▶

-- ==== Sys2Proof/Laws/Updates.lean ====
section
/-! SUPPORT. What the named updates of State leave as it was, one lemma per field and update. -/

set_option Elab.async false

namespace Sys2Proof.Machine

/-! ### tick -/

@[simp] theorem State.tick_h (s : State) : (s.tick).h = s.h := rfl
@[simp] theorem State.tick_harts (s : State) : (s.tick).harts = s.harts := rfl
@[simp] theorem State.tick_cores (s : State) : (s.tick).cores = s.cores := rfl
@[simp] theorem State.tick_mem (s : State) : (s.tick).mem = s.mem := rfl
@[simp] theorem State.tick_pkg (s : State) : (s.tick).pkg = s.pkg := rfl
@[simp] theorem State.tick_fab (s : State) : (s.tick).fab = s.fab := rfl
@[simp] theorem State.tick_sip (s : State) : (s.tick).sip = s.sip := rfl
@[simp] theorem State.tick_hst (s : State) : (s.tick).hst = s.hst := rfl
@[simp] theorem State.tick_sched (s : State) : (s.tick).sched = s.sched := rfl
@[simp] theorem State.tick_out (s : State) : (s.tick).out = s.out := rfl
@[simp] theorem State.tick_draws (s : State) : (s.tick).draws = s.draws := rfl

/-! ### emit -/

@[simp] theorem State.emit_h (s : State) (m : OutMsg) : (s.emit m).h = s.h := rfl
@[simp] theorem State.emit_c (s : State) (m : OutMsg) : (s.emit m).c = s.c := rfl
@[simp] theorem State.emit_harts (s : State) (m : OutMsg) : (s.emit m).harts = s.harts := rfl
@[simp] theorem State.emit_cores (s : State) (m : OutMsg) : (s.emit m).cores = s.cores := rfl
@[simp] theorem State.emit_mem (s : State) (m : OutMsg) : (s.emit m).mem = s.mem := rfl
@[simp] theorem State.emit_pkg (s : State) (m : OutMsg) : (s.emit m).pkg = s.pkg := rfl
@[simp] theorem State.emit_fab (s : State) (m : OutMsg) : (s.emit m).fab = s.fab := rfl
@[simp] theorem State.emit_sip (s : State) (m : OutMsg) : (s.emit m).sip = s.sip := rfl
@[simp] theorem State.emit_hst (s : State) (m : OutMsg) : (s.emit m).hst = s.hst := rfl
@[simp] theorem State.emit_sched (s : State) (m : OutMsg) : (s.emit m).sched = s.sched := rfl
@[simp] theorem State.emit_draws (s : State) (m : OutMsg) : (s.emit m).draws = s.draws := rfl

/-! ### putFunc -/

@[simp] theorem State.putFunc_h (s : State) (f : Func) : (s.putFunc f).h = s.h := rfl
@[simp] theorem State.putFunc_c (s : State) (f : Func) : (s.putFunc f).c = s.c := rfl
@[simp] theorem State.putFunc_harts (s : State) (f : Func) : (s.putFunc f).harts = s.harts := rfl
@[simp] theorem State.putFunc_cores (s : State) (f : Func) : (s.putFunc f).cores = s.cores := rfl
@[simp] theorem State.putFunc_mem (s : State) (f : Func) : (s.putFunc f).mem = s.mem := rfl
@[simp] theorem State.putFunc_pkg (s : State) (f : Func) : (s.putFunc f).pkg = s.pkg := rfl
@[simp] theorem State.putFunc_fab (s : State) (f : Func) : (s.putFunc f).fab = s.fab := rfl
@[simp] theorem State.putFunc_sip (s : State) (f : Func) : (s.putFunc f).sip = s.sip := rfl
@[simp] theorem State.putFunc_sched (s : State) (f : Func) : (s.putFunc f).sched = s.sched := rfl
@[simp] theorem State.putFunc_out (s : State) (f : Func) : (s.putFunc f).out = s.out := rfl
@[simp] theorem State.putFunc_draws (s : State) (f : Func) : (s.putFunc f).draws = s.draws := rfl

◀
▶

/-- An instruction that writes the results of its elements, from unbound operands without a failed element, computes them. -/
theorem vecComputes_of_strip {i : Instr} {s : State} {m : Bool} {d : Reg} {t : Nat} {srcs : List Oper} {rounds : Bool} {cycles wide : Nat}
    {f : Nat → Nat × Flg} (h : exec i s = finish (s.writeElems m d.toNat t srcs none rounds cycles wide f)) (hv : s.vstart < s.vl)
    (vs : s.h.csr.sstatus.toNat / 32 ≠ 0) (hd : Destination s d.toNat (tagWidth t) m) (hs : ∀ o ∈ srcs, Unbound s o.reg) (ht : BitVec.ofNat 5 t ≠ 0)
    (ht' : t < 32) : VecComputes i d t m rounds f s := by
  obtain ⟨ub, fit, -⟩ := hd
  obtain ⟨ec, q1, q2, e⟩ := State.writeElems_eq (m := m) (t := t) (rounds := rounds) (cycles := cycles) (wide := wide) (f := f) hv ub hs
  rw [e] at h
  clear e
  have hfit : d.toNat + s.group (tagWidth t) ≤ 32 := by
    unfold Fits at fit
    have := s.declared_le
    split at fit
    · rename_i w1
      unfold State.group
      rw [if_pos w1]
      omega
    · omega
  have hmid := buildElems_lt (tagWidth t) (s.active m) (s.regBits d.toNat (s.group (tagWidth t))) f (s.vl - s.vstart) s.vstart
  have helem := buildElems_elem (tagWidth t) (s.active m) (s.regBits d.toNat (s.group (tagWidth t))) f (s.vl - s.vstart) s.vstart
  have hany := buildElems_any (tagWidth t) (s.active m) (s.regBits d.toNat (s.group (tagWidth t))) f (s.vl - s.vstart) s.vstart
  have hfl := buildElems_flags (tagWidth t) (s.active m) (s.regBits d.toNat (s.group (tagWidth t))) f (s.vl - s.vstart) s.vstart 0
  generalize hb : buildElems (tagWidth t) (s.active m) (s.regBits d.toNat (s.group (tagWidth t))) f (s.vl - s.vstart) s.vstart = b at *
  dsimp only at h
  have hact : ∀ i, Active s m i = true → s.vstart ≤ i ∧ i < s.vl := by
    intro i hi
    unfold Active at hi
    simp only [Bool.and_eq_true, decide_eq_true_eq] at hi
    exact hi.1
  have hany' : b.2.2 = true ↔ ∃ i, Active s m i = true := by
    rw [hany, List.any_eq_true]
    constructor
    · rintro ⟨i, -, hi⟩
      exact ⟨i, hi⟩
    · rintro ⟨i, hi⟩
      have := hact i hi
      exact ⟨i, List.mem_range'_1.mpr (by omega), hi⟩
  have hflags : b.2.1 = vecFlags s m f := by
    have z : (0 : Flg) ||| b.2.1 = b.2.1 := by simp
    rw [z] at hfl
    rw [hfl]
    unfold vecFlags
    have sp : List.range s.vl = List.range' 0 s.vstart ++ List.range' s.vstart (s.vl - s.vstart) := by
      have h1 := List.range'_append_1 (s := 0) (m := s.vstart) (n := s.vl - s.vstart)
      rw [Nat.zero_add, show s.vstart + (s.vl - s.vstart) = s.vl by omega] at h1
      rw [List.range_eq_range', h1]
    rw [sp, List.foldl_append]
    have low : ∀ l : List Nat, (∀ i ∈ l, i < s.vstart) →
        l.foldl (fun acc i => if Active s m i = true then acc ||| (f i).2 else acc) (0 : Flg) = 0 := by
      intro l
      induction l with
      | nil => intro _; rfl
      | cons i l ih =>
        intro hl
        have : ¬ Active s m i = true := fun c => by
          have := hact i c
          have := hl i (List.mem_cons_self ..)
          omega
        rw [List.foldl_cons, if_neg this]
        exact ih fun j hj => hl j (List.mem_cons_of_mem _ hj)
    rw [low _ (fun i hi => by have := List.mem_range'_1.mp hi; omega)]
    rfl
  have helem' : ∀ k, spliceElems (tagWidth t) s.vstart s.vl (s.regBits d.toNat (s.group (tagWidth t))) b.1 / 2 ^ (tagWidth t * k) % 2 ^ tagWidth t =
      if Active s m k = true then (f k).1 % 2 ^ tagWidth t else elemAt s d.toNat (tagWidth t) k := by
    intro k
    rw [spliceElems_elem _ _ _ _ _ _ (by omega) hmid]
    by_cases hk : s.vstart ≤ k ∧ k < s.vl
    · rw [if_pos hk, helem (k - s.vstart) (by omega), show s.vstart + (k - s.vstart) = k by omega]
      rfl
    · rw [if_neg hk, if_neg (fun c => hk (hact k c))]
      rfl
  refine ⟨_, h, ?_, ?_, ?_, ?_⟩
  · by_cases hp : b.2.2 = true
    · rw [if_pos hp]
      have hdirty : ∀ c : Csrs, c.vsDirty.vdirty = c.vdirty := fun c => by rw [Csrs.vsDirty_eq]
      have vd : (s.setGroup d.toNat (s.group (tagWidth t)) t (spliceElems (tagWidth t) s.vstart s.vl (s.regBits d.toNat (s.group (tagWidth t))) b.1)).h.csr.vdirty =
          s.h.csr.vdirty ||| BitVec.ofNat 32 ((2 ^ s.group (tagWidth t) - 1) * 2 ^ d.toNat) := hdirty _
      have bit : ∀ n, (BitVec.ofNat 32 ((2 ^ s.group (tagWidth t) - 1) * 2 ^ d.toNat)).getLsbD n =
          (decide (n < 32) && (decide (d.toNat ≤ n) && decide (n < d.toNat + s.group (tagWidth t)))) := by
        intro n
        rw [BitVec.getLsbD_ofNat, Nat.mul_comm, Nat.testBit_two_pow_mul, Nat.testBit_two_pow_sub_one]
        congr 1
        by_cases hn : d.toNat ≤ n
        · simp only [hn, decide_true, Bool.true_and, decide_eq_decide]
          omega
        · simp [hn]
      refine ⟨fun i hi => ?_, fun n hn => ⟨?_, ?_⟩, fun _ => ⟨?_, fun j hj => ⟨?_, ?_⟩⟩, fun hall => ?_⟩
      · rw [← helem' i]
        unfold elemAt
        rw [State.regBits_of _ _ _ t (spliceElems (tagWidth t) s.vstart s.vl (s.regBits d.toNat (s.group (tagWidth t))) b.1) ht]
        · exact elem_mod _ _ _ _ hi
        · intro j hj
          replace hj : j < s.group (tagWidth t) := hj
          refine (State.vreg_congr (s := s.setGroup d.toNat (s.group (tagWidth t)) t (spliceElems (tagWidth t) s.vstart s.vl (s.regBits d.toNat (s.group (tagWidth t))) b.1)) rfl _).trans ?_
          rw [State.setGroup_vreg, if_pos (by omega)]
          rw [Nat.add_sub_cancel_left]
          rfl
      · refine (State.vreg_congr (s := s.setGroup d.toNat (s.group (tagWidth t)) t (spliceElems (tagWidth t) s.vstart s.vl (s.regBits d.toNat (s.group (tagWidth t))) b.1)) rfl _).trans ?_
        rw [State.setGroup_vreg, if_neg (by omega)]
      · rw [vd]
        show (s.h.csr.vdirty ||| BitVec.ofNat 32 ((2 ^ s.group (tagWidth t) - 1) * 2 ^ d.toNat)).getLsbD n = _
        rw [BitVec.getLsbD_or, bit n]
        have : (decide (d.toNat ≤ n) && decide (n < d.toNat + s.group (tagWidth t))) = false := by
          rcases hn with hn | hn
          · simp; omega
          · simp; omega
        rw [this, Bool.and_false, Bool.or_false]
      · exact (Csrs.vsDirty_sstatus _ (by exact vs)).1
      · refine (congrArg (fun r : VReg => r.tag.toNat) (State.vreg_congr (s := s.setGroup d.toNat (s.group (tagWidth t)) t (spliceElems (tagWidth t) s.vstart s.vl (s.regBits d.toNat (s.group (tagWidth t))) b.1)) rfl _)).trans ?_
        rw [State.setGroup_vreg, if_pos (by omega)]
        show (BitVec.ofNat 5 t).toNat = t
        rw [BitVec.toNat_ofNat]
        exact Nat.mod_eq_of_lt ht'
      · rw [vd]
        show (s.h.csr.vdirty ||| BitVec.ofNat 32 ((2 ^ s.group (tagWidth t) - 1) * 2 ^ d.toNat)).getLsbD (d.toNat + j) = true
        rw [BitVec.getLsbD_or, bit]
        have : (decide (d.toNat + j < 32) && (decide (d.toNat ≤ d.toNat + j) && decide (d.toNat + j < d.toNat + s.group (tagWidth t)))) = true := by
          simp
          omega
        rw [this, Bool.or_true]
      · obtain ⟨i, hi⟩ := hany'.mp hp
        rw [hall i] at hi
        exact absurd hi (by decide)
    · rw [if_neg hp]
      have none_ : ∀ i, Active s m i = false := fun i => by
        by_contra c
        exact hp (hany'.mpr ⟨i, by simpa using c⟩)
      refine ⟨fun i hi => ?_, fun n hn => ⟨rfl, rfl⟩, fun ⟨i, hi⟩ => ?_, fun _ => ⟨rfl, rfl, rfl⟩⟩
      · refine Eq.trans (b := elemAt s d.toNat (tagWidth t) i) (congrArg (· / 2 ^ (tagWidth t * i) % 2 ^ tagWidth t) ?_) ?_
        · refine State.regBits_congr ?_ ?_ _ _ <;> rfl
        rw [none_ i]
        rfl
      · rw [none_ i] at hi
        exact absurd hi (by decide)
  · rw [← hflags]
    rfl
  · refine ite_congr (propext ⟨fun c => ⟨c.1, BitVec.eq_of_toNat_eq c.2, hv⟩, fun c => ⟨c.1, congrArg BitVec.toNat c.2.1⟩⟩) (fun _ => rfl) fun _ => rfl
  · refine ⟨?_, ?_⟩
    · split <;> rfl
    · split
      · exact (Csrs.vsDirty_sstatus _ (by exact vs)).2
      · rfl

◀
▶

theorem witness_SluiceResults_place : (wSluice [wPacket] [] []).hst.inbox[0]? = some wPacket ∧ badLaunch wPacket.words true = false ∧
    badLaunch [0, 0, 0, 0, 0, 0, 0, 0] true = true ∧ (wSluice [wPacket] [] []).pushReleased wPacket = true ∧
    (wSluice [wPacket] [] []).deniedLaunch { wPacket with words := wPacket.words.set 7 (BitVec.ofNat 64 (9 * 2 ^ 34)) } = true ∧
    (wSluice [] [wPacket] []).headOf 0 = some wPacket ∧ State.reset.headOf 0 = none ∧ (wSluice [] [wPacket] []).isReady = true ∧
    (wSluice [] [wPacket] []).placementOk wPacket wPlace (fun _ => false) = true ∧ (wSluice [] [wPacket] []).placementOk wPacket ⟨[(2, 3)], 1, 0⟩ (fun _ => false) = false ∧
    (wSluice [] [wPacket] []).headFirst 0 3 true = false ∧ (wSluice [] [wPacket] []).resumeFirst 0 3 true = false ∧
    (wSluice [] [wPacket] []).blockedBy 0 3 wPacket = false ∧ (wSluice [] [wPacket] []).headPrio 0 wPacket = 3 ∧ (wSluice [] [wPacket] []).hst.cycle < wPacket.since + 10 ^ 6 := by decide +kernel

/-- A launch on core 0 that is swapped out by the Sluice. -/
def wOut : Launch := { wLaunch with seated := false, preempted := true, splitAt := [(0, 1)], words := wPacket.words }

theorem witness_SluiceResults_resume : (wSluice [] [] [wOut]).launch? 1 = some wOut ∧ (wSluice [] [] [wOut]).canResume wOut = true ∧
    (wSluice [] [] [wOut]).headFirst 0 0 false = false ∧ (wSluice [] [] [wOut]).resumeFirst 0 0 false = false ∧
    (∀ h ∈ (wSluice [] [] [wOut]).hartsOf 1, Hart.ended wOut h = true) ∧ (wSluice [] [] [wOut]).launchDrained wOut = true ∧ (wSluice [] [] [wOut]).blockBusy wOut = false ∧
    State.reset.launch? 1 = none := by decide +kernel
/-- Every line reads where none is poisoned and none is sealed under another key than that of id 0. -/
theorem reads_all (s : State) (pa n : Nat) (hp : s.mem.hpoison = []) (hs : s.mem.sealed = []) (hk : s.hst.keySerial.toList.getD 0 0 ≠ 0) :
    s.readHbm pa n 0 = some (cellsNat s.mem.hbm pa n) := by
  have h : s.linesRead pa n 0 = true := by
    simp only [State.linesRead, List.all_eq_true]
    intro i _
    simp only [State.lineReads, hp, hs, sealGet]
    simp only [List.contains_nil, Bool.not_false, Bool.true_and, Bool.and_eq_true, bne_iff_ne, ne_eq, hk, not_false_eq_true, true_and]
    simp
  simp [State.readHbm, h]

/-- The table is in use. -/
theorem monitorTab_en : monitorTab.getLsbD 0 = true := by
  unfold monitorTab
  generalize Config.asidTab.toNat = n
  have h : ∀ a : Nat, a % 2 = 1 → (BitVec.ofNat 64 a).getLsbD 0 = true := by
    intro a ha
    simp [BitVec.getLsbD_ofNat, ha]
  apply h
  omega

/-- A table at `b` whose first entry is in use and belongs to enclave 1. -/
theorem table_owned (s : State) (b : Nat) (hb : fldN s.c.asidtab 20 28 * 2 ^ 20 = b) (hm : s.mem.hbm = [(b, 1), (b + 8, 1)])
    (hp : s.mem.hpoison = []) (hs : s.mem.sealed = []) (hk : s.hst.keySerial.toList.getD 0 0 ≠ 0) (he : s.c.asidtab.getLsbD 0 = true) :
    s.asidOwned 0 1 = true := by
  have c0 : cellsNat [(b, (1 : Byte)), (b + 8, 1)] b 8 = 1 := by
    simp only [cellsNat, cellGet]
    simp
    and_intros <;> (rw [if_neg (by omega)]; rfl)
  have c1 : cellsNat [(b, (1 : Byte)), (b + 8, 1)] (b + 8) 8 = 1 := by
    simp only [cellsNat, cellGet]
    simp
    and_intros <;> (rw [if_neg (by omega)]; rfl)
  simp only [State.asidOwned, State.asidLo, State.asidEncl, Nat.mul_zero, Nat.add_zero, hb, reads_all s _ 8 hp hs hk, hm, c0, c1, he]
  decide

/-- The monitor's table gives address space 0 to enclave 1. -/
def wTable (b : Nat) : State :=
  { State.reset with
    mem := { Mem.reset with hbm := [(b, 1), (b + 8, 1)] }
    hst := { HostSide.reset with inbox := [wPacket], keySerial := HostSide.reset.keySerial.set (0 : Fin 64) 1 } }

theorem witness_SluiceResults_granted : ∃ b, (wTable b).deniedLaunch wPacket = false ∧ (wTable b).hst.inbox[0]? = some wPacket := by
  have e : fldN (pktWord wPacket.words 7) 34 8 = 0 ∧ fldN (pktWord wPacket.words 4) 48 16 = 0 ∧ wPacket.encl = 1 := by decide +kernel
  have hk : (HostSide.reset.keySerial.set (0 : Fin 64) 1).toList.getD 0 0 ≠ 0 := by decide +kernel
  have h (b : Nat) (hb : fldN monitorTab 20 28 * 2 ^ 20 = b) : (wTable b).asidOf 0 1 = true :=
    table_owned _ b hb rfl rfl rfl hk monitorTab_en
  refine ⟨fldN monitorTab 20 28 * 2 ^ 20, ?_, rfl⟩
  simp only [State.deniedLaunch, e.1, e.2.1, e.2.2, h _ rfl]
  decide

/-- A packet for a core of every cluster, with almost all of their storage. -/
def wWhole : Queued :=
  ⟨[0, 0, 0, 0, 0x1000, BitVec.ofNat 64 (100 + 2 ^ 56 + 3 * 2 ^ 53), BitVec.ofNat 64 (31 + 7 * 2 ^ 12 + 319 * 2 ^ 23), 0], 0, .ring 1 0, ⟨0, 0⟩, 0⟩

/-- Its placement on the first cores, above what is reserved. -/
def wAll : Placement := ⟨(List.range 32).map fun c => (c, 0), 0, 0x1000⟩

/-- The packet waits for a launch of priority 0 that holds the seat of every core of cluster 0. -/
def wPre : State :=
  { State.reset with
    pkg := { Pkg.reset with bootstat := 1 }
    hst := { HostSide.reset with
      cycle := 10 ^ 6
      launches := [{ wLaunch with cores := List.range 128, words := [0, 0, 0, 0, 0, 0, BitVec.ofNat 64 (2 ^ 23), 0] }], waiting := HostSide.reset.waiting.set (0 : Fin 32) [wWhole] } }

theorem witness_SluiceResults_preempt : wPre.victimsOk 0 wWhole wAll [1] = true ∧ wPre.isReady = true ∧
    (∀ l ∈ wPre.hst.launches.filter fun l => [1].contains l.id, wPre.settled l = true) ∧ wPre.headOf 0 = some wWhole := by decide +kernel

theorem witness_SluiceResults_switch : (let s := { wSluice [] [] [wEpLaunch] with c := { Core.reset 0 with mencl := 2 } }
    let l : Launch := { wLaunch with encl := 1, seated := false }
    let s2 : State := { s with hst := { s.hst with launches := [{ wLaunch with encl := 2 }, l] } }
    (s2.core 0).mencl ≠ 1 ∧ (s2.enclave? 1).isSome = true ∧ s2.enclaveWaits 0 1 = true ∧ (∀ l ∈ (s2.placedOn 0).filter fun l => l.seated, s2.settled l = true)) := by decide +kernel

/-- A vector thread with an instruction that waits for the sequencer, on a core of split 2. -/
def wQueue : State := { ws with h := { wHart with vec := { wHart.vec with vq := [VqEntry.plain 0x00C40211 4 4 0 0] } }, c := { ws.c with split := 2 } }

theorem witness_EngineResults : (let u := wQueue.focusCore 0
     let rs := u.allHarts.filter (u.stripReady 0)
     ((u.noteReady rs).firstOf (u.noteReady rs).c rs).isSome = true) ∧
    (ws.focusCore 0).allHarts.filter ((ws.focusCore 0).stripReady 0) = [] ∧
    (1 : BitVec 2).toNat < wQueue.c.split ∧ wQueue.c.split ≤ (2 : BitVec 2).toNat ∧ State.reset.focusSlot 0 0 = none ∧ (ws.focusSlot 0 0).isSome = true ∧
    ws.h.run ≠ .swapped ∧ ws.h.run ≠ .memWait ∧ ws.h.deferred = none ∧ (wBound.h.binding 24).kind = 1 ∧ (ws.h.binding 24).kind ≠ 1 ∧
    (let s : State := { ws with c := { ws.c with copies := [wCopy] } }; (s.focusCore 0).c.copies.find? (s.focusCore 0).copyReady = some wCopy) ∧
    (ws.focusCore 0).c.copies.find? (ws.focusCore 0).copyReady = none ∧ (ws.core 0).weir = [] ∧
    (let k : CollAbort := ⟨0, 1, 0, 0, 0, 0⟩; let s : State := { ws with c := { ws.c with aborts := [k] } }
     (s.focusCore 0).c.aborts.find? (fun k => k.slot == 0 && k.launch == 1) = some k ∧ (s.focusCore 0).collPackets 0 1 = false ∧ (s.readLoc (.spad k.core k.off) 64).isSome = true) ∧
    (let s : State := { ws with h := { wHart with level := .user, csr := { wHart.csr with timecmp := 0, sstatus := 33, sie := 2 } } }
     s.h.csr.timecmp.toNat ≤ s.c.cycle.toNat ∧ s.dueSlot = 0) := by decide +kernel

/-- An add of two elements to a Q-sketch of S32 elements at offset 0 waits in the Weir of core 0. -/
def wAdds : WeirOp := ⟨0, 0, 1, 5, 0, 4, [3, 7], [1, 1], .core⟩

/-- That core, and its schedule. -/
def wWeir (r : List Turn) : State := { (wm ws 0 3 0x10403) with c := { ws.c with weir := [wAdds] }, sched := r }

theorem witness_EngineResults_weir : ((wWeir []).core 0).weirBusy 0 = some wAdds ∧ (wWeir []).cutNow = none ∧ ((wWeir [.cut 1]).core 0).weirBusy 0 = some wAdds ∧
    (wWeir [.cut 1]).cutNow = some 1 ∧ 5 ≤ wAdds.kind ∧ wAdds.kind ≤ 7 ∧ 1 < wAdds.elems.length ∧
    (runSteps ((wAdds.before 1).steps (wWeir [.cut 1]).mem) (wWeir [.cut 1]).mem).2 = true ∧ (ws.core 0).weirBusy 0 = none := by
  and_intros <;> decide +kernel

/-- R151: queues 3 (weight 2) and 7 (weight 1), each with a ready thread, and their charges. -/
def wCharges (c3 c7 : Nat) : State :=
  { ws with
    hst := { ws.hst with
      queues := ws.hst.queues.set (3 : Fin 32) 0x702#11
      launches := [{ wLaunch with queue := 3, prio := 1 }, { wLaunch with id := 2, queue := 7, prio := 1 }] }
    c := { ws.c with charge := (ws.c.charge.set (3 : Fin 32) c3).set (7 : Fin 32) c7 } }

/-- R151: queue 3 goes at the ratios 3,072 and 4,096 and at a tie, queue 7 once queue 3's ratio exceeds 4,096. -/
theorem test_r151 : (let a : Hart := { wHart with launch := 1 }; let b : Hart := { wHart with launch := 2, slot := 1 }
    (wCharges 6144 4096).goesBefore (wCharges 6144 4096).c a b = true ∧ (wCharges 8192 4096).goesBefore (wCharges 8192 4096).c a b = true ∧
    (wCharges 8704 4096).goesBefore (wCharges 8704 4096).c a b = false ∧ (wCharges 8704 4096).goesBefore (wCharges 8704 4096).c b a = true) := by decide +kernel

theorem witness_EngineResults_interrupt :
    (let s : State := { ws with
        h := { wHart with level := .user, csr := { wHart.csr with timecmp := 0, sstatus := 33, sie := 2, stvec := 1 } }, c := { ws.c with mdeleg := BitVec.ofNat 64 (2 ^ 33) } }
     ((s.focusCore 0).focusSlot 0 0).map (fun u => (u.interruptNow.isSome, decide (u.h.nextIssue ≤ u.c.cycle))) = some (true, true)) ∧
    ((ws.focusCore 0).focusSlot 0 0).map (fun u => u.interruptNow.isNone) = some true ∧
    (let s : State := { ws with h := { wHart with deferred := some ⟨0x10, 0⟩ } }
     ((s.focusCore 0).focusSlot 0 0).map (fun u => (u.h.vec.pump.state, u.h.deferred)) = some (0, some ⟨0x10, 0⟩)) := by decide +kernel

◀

→ **ASSIGNMENT**:
For each line above that contains "deniedLaunch", make a copy.

→ **EXPECTED ANSWER**:
    (wSluice [wPacket] [] []).deniedLaunch { wPacket with words := wPacket.words.set 7 (BitVec.ofNat 64 (9 * 2 ^ 34)) } = true ∧
theorem witness_SluiceResults_granted : ∃ b, (wTable b).deniedLaunch wPacket = false ∧ (wTable b).hst.inbox[0]? = some wPacket := by
  simp only [State.deniedLaunch, e.1, e.2.1, e.2.2, h _ rfl]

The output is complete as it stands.